Витя напрягся внутренне, прикидывая, стоит ли присовокупить к прежним угрозам кухонный нож. Не стану врать, что я был в тот момент спокоен, как олимпиец. В такие минуты мы оба с неимоверной скоростью взвешивали все возможные варианты последствий всех допустимых вариантов поведения. Я рассуждал так: буфетчика все считают вором по-определению. Его никто не любит, и старпом – тоже. Кок не будет вмешиваться в наши разборки, он забит своими страхами. Электрик поддержит мою сторону, потому что он кореш моего радиста. Так что, кругом я прав. Витя не способен напасть в открытую, максимум – анонимку написать или слушок распустить. Понял этот расклад и он приблизительно так же. Поэтому и выбежал из каюты, якобы к старпому. Сам же я героем себя не числю, и бить людей совсем не люблю, разве что защищаясь. Так что все обошлось. Но слабину давать никому не советую. Даже в свои семнадцать лет я понял, что поступи я иначе, и он бы меня заклевал, этот стервятник поганый. А ведь это был тридцатипятилетний мужик, нехлипкого телосложения. Да только душонка у него была хлипкая.
10
Наступила полоса пустых забот и суеты. Аппаратура ломалась непрерывно. Особенно после штормовой швартовки. Всё ничего, пока это были проблемы контактов и предохранителей, а тут вдруг вышел из строя эхолот. Самописец, вычерчивающий профиль дна все двадцать четыре часа в сутки, внезапно замер без всяких видимых причин.
У штурманов мгновенно появляется какой-то комплекс боязни налететь на мель. На мелководье этот комплекс перерастает в прямую панику.

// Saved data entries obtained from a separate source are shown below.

-- ==== Sys2Proof/Machine/Crc.lean ====
section
/-! DEFINITION. CRC-32C (R390) and the Schuss check (R358). -/

namespace Sys2Proof.Machine

/-- One bit of the reflected CRC-32C, generator 0x1EDC6F41 (R390). -/
def crc32cBit (c : Nat) : Nat := if c % 2 = 1 then (c / 2) ^^^ 0x82F63B78 else c / 2

/-- One byte of CRC-32C. -/
def crc32cByte (c : Nat) (b : Byte) : Nat :=
  crc32cBit (crc32cBit (crc32cBit (crc32cBit (crc32cBit (crc32cBit (crc32cBit (crc32cBit (c ^^^ b.toNat))))))))

/-- CRC-32C of a byte string (R390). -/
def crc32c (bs : List Byte) : Nat := (bs.foldl crc32cByte 0xFFFFFFFF) ^^^ 0xFFFFFFFF

/-- A byte string followed by its CRC-32C, least significant byte first. -/
def withCrc (bs : List Byte) : List Byte := bs ++ leBytes 4 (crc32c bs)

/-- The 12-bit check of a Schuss message over its 52 content bits, most significant first (R358):
generator x^12 + x^11 + x^3 + x^2 + x + 1, from all ones, no final inversion. -/
def crc12 (content : Nat) : Nat :=
  (bitsOf 52 content).reverse.foldl
    (fun c b =>
      let top := (c / 2048 % 2 == 1) != b
      let sh := c * 2 % 4096
      if top then sh ^^^ 0x80F else sh)
    0xFFF

end Sys2Proof.Machine
end

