-- ==== Sys2Proof/Syntax.lean ====
section
/-! DEFINITION. The commands of the block: one constructor per row of the table of operations and events. -/

namespace Sys2Proof

/-- The way a command packet came in (R414): the service port, or a lane port with the role Up-A or Up-B. -/
inductive CmdPath where
  | service
  | uplink (port : Nat)
  deriving DecidableEq, Repr

/-- What a packet's header says of how its command is to be run (R414). A packet that arrives through
the service port is taken as requester 255 whatever its field holds (R418). -/
structure CmdHeader where
  path : CmdPath
  requester : Nat
  tag : Nat
  timed : Bool
  latePermitted : Bool
  broadcast : Bool
  noReply : Bool
  executeAt : TimeWord
  deriving DecidableEq, Repr

/-- Bits of a stored code word that have flipped before a read (R391, R393). -/
structure Upset where
  /-- memory class, 0 to 4 -/
  cls : Nat
  address : Nat
  /-- the flipped bits of the 13-bit code word -/
  flips : Nat
  deriving DecidableEq, Repr

/-- What the converter of a pixel gives at consecutive ticks (R99, R214), the first counted since Boot: each word holds in
bits [11:0] the raw code of the slice that samples at that tick, and in bits [24:12] the bits of its 13-bit ring word that
have flipped in the ring (R101). -/
structure RingRun where
  pixel : Nat
  start : Nat
  words : List Nat
  deriving DecidableEq, Repr

/-- What the segment builder reads (R221): ring words that the converters have written, and the upsets of the table words that it
reads for them (R59). -/
structure RingRead where
  runs : List RingRun
  upsets : List Upset
  deriving DecidableEq, Repr

/-- The raw codes of a calibration slot of one interpolator (R166). -/
structure SlotCodes where
  pixel : Nat
  /-- the 16 one-tick codes, 9 bits each -/
  one : List Nat
  /-- the 16 two-tick codes -/
  two : List Nat
  deriving DecidableEq, Repr

/-- What a tag-frame edge brings: the codes of the slots before it (R166), and the upsets of the table words that the tag framer
reads as it opens frames (R59). -/
structure FrameSlots where
  slots : List SlotCodes
  upsets : List Upset
  deriving DecidableEq, Repr

/-- An edge of a pixel's trigger discriminator (R185). -/
structure PixelEdge where
  pixel : Nat
  rising : Bool
  /-- tick since Boot in which the edge entered the fabric -/
  entry : Nat
  deriving DecidableEq, Repr

/-- Trigger edges, and the upsets of the table words that Slalom reads in their tick (R59). -/
structure TriggerEdges where
  edges : List PixelEdge
  upsets : List Upset
  deriving DecidableEq, Repr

Капитан кроет радистов всеми известными ему матами, а известно их человеку такого масштаба немало. Больше – разве что, боцману. Ну, в общем, все на нервах. Вторые сутки мы почти без сна. Прибор-то в целом не сложный. Прозвонили все линии, протёрли все контакты – молчит, зараза. Постепенно приходим к выводу: генератор импульсов исправен, но отраженного от дна сигнала нет. Что может быть? Либо кабель между эхолотом и излучателем поврежден, либо сам излучатель разрушен. Конечно, излучатель можно только в доке проверить, то есть судно нужно вытащить на сушу. Это – голая фантастика, поскольку план нужно гнать, а до конца рейса ещё слишком далеко. Остается освинцованный кабель, который пронизывает все переборки от рубки до днища судна, извиваясь в немыслимых и труднодоступных закоулках, как змея. Это пока было выше нашей квалификации. Мы сдались. Капитан приклеил нам кличку «мои сраные радисты» и, махнув на нас рукой, как на безнадёжных, наконец, отстал. Мы пошли отсыпаться.
Конечно, в качестве запасного варианта можно использовать фишлупу вместо эхолота, время от времени направляя её излучатель вертикально вниз. Но сей драгоценный прибор был немецкого производства. Шутка ли сказать, «куплен за валюту», поэтому его следовало беречь, как зеницу ока. Обычно, его включали на короткое время для оценки плотности косяка, перед выбросом трала. Прошла неделя-другая. Капитан и штурмана смотрят косо, в разговорах игнорируют нас. Ситуация безнадёжная. Неисправность обнаружилась при необычных обстоятельствах.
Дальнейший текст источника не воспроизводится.